╭─ DATA UNDER STUDY

/-- Verification from step 8 on (R145): the space, the carry plan, and then the variable block, the initial values and the
plan of the bank. -/
def State.placeBank (s : State) (n : Nat) (b : Bool) : State × Nat × List Word :=
  let a := bankAddr n b
  let standby := b != (slotOf s n).activeB
  let vars := varTable s a
  let fresh := vars.filter fun v => v.isShared && !s.graph.shared.any (·.id == v.id)
  let size := imgVarWords s a
  match placeWords (usedSpace s) size with
  | none => s.failVerify n b stGrVarspace 0
  | some block => match placeShared fresh (usedSpace s ++ [(block, size)]) [] with
    | none => s.failVerify n b stGrVarspace 0
    | some new =>
      let t := s.modGraph fun g => { g with shared := g.shared ++ new }
      let zs := vars.map (placeVar t n standby block)
      let z := countsOf vars zs new.length
      if 1024 < z.converted then s.failVerify n b stGrCarry 0
      else
        let kept := ((vars.zip zs).filter fun e => e.2.inPlace).map fun e => (e.2.base, e.1.size)
        let t := t.modBank n b fun k => { k with
          state := if standby then .verified else .active, bases := zs.map (·.base), words := (block, size) :: kept
          plan := zs.filterMap (·.pair) }
        let t := t.initNew n b zs (new.map (·.base))
        let t := if standby then t else
          t.modSched fun u => { u with slots := upd {} u.slots n fun k => { k with homes := [] } }
        let left := if standby then leftBehind t n b else 0
        let drops := if standby then forcesToDrop t n b else 0
        (t, stOk, verifyWords t n b z left drops 0)

/-- GRAPH.VERIFY of a bank (R145, R150): the state, the status and the reply words. -/
def graphVerify (n : Nat) (b : Bool) (s : State) : State × Nat × List Word :=
  let k := (slotOf s n).bank b
  let a := bankAddr n b
  if k.state ≠ .loaded ∧ k.state ≠ .verified then (s, stRange, [])
  else if b ≠ (slotOf s n).activeB ∧ (activeBank s n).state = .loaded then (s, stGrNotVerified, [])
  else if (poisonedIn s a (4 * k.length)).isSome then (s, stFault, [])
  else match verifyImage s a k.length with
  | some f => s.failVerify n b f.1 f.2
  | none =>
    let clash (v : VarEntry) : Bool := v.isShared && s.graph.shared.any fun w => w.id == v.id && (w.type != v.type || w.count != v.count)
    if (varTable s a).any clash then s.failVerify n b stGrSharedType 0
    else (s.forgetBank n b).placeBank n b

/-! ### The moult (04 R144–R149, R152) -/

/-- Copies or converts one entry of the plan, counting saturations and NaNs. -/
def carryEntry (acc : State × Nat) (c : Carry) : State × Nat :=
  (List.range c.copies).foldl (fun acc i =>
    let src := varAddr (c.src + i * tyWords c.srcType)
    let dst := varAddr (c.dst + i * tyWords c.dstType)
    let r := carryValue c.srcType c.dstType (readNat acc.1 src (4 * tyWords c.srcType))
    (acc.1.writeNat dst (4 * tyWords c.dstType) r.1, acc.2 + r.2)) acc

/-- ARITH_EXC advances, with at most one record per slot and cycle (R131). -/
def State.countArith (s : State) (n k : Nat) : State :=
  if k = 0 then s
  else
    let first := (slotOf s n).arithCycle ≠ some (devCycle s)
    let s := s.modSlot n fun z => { z with arithExc := satAdd 32 z.arithExc k, arithCycle := some (devCycle s) }
    if first then s.recordOpen 3 29 0 else s

/-- Drops the forces that do not follow into the new bank, each with a record of its VAR_ID, element and reason (R149). Their
places in DETAIL and DETAIL2 are the model's (log 7). -/
def State.dropForces (s : State) (n : Nat) (b : Bool) : State :=
  let drop := s.graph.forces.filter fun f => f.slot == some n && forceDrop s n b f != 0
  let s := drop.foldl (fun s f => s.record 3 (Config.eventCode 33).toNat 0 f.id (f.elem + place 16 (forceDrop s n b f))) s
  (s.modGraph fun g => { g with forces := g.forces.filter fun f => !drop.contains f }).modSlot n fun k =>
    { k with forcesDropped := min 0xFFFF (k.forcesDropped + drop.length) }

/-- The reverse of a plan, for GRAPH.ROLLBACK (R152). -/
def Carry.reverse (c : Carry) : Carry :=
  { src := c.dst, srcType := c.dstType, srcCount := c.dstCount, dst := c.src, dstType := c.srcType, dstCount := c.srcCount
    copies := c.copies }

/-- The elements that a rollback does not copy take their initial values (R147, R152). -/
def State.initTails (s : State) (n : Nat) (b : Bool) (plan : List Carry) : State :=
  plan.foldl (fun s c =>
    if c.dstCount ≤ c.copies then s
    else match (List.range (imgVars s (bankAddr n b))).find? fun i => ((slotOf s n).bank b).bases.getD i 0 == c.dst with
      | some i => s.initVar n b i c.dst (c.copies * tyWords c.dstType)
      | none => s) s

/-- The banks of a slot can swap (R144): the standby is ARMED or ARMED_BACK beside an ACTIVE bank, or ARMED beside an
EMPTY one. -/
def moultable (k : GSlot) : Bool :=
  let here := (k.bank k.activeB).state; let other := (k.bank (!k.activeB)).state
  (here == .active && (other == .armed || other == .armedBack)) || (here == .empty && other == .armed)

/-- The slot's banks swap at cycle `x` (R144). -/
def State.moult (s : State) (n x : Nat) : State :=
  let k := slotOf s n
  let b := !k.activeB
  let target := k.bank b
  let was := (k.bank k.activeB).state
  if ¬ moultable k then s
  else
    let s := s.dropForces n b
    let s := if target.state = .armedBack then s.initTails n b target.plan else s
    let r := target.plan.foldl carryEntry (s, 0)
    let s := r.1.countArith n r.2
    let plan := target.plan.map Carry.reverse
    let s := s.modBank n b fun q => { q with state := .active, plan := [] }
    let s := s.modBank n (!b) fun q => if was = .active then { q with state := .previous, plan := plan } else q
    let s := s.modSched fun u => { u with slots := upd {} u.slots n fun q => { q with homes := [] } }
    (s.modSlot n fun q => { q with
      activeB := b, lastMoult := x, moulted := true, first := true
      origin := if q.enabled then some x else q.origin
      overrunNext := 0 }).freeShared

/-- The slots that a changeover with GRAPH set moults (01 R37, 04 R144). -/
def armedSlots (s : State) : List Nat :=
  (List.range 4).filter fun n => moultable (slotOf s n)

/-! ### Lasting memory errors in the graph area (16 R565) -/

/-- The severity of a lasting double error at an address of the graph area, and the state after the unit's reaction. -/
def graphMemoryFault (addr : Nat) (s : State) : State × Nat :=
  let running (n : Nat) (b : Bool) : Bool := b == (slotOf s n).activeB && slotState s n != 0
  let lose (banks : List (Nat × Bool)) (s : State) : State :=
    (banks.foldl (fun s k =>
      if keepsShared ((slotOf s k.1).bank k.2) then
        (s.forgetBank k.1 k.2).modBank k.1 k.2 fun q => { q with state := .loaded }
      else s) s).freeShared
  let all : List (Nat × Bool) := (List.range 4).flatMap fun n => [(n, false), (n, true)]
  if addr < 0x01800000 then
    let i := (addr - 0x00800000) / 0x00200000
    let n := i / 2; let b := i % 2 == 1
    if running n b then (s, 2)
    else if (addr - 0x00800000) % 0x00200000 / 4 < ((slotOf s n).bank b).length then (lose [(n, b)] s, 1)
    else (s, 1)
  else
    let hit (base size : Nat) : Bool := addr < varAddr (base + size) && varAddr base < addr + 8
    let shares := (s.graph.shared.filter fun v => hit v.base (v.count * tyWords v.type)).map (·.id)
    let touched := all.filter fun k => (((slotOf s k.1).bank k.2).words.any fun w => hit w.1 w.2) ||
      (keepsShared ((slotOf s k.1).bank k.2) && shares.any fun id => (varIndex s (bankAddr k.1 k.2) id).isSome)
    if touched.any fun k => running k.1 k.2 then (s, 2) else (lose touched s, 1)

end Sys2Proof.Machine
end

╰─

▶ **PROMPT**
All of the data above should be set down word for word.

▶ **FINISHED TASK**
/-- Verification from step 8 on (R145): the space, the carry plan, and then the variable block, the initial values and the
plan of the bank. -/
def State.placeBank (s : State) (n : Nat) (b : Bool) : State × Nat × List Word :=
  let a := bankAddr n b
  let standby := b != (slotOf s n).activeB
  let vars := varTable s a
  let fresh := vars.filter fun v => v.isShared && !s.graph.shared.any (·.id == v.id)
  let size := imgVarWords s a
  match placeWords (usedSpace s) size with
  | none => s.failVerify n b stGrVarspace 0
  | some block => match placeShared fresh (usedSpace s ++ [(block, size)]) [] with
    | none => s.failVerify n b stGrVarspace 0
    | some new =>
      let t := s.modGraph fun g => { g with shared := g.shared ++ new }
      let zs := vars.map (placeVar t n standby block)
      let z := countsOf vars zs new.length
      if 1024 < z.converted then s.failVerify n b stGrCarry 0
      else
        let kept := ((vars.zip zs).filter fun e => e.2.inPlace).map fun e => (e.2.base, e.1.size)
        let t := t.modBank n b fun k => { k with
          state := if standby then .verified else .active, bases := zs.map (·.base), words := (block, size) :: kept
          plan := zs.filterMap (·.pair) }
        let t := t.initNew n b zs (new.map (·.base))
        let t := if standby then t else
          t.modSched fun u => { u with slots := upd {} u.slots n fun k => { k with homes := [] } }
        let left := if standby then leftBehind t n b else 0
        let drops := if standby then forcesToDrop t n b else 0
        (t, stOk, verifyWords t n b z left drops 0)

/-- GRAPH.VERIFY of a bank (R145, R150): the state, the status and the reply words. -/
def graphVerify (n : Nat) (b : Bool) (s : State) : State × Nat × List Word :=
  let k := (slotOf s n).bank b
  let a := bankAddr n b
  if k.state ≠ .loaded ∧ k.state ≠ .verified then (s, stRange, [])
  else if b ≠ (slotOf s n).activeB ∧ (activeBank s n).state = .loaded then (s, stGrNotVerified, [])
  else if (poisonedIn s a (4 * k.length)).isSome then (s, stFault, [])
  else match verifyImage s a k.length with
  | some f => s.failVerify n b f.1 f.2
  | none =>
    let clash (v : VarEntry) : Bool := v.isShared && s.graph.shared.any fun w => w.id == v.id && (w.type != v.type || w.count != v.count)
    if (varTable s a).any clash then s.failVerify n b stGrSharedType 0
    else (s.forgetBank n b).placeBank n b

/-! ### The moult (04 R144–R149, R152) -/

/-- Copies or converts one entry of the plan, counting saturations and NaNs. -/
def carryEntry (acc : State × Nat) (c : Carry) : State × Nat :=
  (List.range c.copies).foldl (fun acc i =>
    let src := varAddr (c.src + i * tyWords c.srcType)
    let dst := varAddr (c.dst + i * tyWords c.dstType)
    let r := carryValue c.srcType c.dstType (readNat acc.1 src (4 * tyWords c.srcType))
    (acc.1.writeNat dst (4 * tyWords c.dstType) r.1, acc.2 + r.2)) acc

/-- ARITH_EXC advances, with at most one record per slot and cycle (R131). -/
def State.countArith (s : State) (n k : Nat) : State :=
  if k = 0 then s
  else
    let first := (slotOf s n).arithCycle ≠ some (devCycle s)
    let s := s.modSlot n fun z => { z with arithExc := satAdd 32 z.arithExc k, arithCycle := some (devCycle s) }
    if first then s.recordOpen 3 29 0 else s

/-- Drops the forces that do not follow into the new bank, each with a record of its VAR_ID, element and reason (R149). Their
places in DETAIL and DETAIL2 are the model's (log 7). -/
def State.dropForces (s : State) (n : Nat) (b : Bool) : State :=
  let drop := s.graph.forces.filter fun f => f.slot == some n && forceDrop s n b f != 0
  let s := drop.foldl (fun s f => s.record 3 (Config.eventCode 33).toNat 0 f.id (f.elem + place 16 (forceDrop s n b f))) s
  (s.modGraph fun g => { g with forces := g.forces.filter fun f => !drop.contains f }).modSlot n fun k =>
    { k with forcesDropped := min 0xFFFF (k.forcesDropped + drop.length) }

/-- The reverse of a plan, for GRAPH.ROLLBACK (R152). -/
def Carry.reverse (c : Carry) : Carry :=
  { src := c.dst, srcType := c.dstType, srcCount := c.dstCount, dst := c.src, dstType := c.srcType, dstCount := c.srcCount
    copies := c.copies }

/-- The elements that a rollback does not copy take their initial values (R147, R152). -/
def State.initTails (s : State) (n : Nat) (b : Bool) (plan : List Carry) : State :=
  plan.foldl (fun s c =>
    if c.dstCount ≤ c.copies then s
    else match (List.range (imgVars s (bankAddr n b))).find? fun i => ((slotOf s n).bank b).bases.getD i 0 == c.dst with
      | some i => s.initVar n b i c.dst (c.copies * tyWords c.dstType)
      | none => s) s

/-- The banks of a slot can swap (R144): the standby is ARMED or ARMED_BACK beside an ACTIVE bank, or ARMED beside an
EMPTY one. -/
def moultable (k : GSlot) : Bool :=
  let here := (k.bank k.activeB).state; let other := (k.bank (!k.activeB)).state
  (here == .active && (other == .armed || other == .armedBack)) || (here == .empty && other == .armed)

/-- The slot's banks swap at cycle `x` (R144). -/
def State.moult (s : State) (n x : Nat) : State :=
  let k := slotOf s n
  let b := !k.activeB
  let target := k.bank b
  let was := (k.bank k.activeB).state
  if ¬ moultable k then s
  else
    let s := s.dropForces n b
    let s := if target.state = .armedBack then s.initTails n b target.plan else s
    let r := target.plan.foldl carryEntry (s, 0)
    let s := r.1.countArith n r.2
    let plan := target.plan.map Carry.reverse
    let s := s.modBank n b fun q => { q with state := .active, plan := [] }
    let s := s.modBank n (!b) fun q => if was = .active then { q with state := .previous, plan := plan } else q
    let s := s.modSched fun u => { u with slots := upd {} u.slots n fun q => { q with homes := [] } }
    (s.modSlot n fun q => { q with
      activeB := b, lastMoult := x, moulted := true, first := true
      origin := if q.enabled then some x else q.origin
      overrunNext := 0 }).freeShared

/-- The slots that a changeover with GRAPH set moults (01 R37, 04 R144). -/
def armedSlots (s : State) : List Nat :=
  (List.range 4).filter fun n => moultable (slotOf s n)

/-! ### Lasting memory errors in the graph area (16 R565) -/

/-- The severity of a lasting double error at an address of the graph area, and the state after the unit's reaction. -/
def graphMemoryFault (addr : Nat) (s : State) : State × Nat :=
  let running (n : Nat) (b : Bool) : Bool := b == (slotOf s n).activeB && slotState s n != 0
  let lose (banks : List (Nat × Bool)) (s : State) : State :=
    (banks.foldl (fun s k =>
      if keepsShared ((slotOf s k.1).bank k.2) then
        (s.forgetBank k.1 k.2).modBank k.1 k.2 fun q => { q with state := .loaded }
      else s) s).freeShared
  let all : List (Nat × Bool) := (List.range 4).flatMap fun n => [(n, false), (n, true)]
  if addr < 0x01800000 then
    let i := (addr - 0x00800000) / 0x00200000
    let n := i / 2; let b := i % 2 == 1
    if running n b then (s, 2)
    else if (addr - 0x00800000) % 0x00200000 / 4 < ((slotOf s n).bank b).length then (lose [(n, b)] s, 1)
    else (s, 1)
  else
    let hit (base size : Nat) : Bool := addr < varAddr (base + size) && varAddr base < addr + 8
    let shares := (s.graph.shared.filter fun v => hit v.base (v.count * tyWords v.type)).map (·.id)
    let touched := all.filter fun k => (((slotOf s k.1).bank k.2).words.any fun w => hit w.1 w.2) ||
      (keepsShared ((slotOf s k.1).bank k.2) && shares.any fun id => (varIndex s (bankAddr k.1 k.2) id).isSome)
    if touched.any fun k => running k.1 k.2 then (s, 2) else (lose touched s, 1)

end Sys2Proof.Machine
end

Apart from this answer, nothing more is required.